- [What you have to do]
An exact copy of the lines from the one containing "def withZone (z" through the last line below is required; include both of those lines and no others.

- [Data to process]
-- ==== Sys2Proof/Tests/Slice0.lean ====
section
/-! SUPPORT. The tests: the ill-formed terms that WellFormed refuses, words written out from the spec's formats, one step at a time
against the spec's worked sequences and rules, and, for each statement with hypotheses, a state and operands that meet them. The
source of each expected value stands in the test's comment. -/

namespace Sys2Proof.Tests

open Sys2Proof Sys2Proof.Machine

set_option Elab.async false

/-! ### Helpers -/

/-- The state after a command. -/
def after (c : Instr) (s : State) : State :=
  match exec c s with
  | .next t => t
  | _ => s

/-- The last result after a command. -/
def resultOf (c : Instr) (s : State) : Result := (after c s).port.lastResult

/-- A station just out of reset with every role. -/
def fresh (n : Station) : State := State.resetWith { number := n, pass := true, radio := true, conveyor := true } true

/-- A configured station with every role, in a link state: L 420, M 20, weight 4, ramp 15, S 60, and the ware settings of 6.7. -/
def up (n : Station) (l : LinkState) : State :=
  let s := fresh n
  { s with
    load := { s.load with limit := 420, reserve := 20, weight := 4, ramp := 15, solo := 60 }
    course := { s.course with lateQuanta := 30 }
    ware := { s.ware with washZone := 4, rinseZone := 5, sanMin := 82, washMin := 65, maxDwell := 240, high := 20, low := 12 }
    bus := { s.bus with link := l }
    port := { s.port with configured := true } }

/-- The station with one zone as given. -/
def withZone (z : ZoneNo) (zn : Zone) (s : State) : State :=
  { s with heat := { s.heat with zones := s.heat.zones.set z zn } }

/-- The station with one run as given. -/
def withRun (z : ZoneNo) (r : Run) (s : State) : State :=
  { s with prog := { s.prog with runs := s.prog.runs.set z r } }

/-- A fresh zone of a rating, band and floor at a temperature. -/
def zoneAt (rating band floor : Nat) (temp : Int) : Zone :=
  { Zone.reset with rating := rating, band := band, limit := 250, floor := floor, temp := some temp, age := 0 }

/-- A program of one HOLD stage. -/
def holdProgram (set : Int) : Program :=
  { stages := [{ kind := .hold, setpoint := set, param := 0 }], heatLimit := 600, holdLimit := 1200, plate := false }

/-- A program that heats, cooks for a time and holds. -/
def cookProgram (set : Int) (time : Int) : Program :=
  { stages := [{ kind := .heat, setpoint := set, param := 0 }, { kind := .timed, setpoint := set, param := time },
      { kind := .hold, setpoint := set, param := 0 }],
    heatLimit := 600, holdLimit := 1200, plate := false }

/-- A run on a course. -/
def runOn (st : RunState) (c : CourseNo) (p : Program) (stage : Nat) : Run :=
  { state := st, program := some 0, course := c, stage := stage, elapsed := 0, late := false, holdElapsed := 0,
    holdOver := false, body := p }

- [Response below]
def withZone (z : ZoneNo) (zn : Zone) (s : State) : State :=
  { s with heat := { s.heat with zones := s.heat.zones.set z zn } }

/-- The station with one run as given. -/
def withRun (z : ZoneNo) (r : Run) (s : State) : State :=
  { s with prog := { s.prog with runs := s.prog.runs.set z r } }

/-- A fresh zone of a rating, band and floor at a temperature. -/
def zoneAt (rating band floor : Nat) (temp : Int) : Zone :=
  { Zone.reset with rating := rating, band := band, limit := 250, floor := floor, temp := some temp, age := 0 }

/-- A program of one HOLD stage. -/
def holdProgram (set : Int) : Program :=
  { stages := [{ kind := .hold, setpoint := set, param := 0 }], heatLimit := 600, holdLimit := 1200, plate := false }

/-- A program that heats, cooks for a time and holds. -/
def cookProgram (set : Int) (time : Int) : Program :=
  { stages := [{ kind := .heat, setpoint := set, param := 0 }, { kind := .timed, setpoint := set, param := time },
      { kind := .hold, setpoint := set, param := 0 }],
    heatLimit := 600, holdLimit := 1200, plate := false }

/-- A run on a course. -/
def runOn (st : RunState) (c : CourseNo) (p : Program) (stage : Nat) : Run :=
  { state := st, program := some 0, course := c, stage := stage, elapsed := 0, late := false, holdElapsed := 0,
    holdOver := false, body := p }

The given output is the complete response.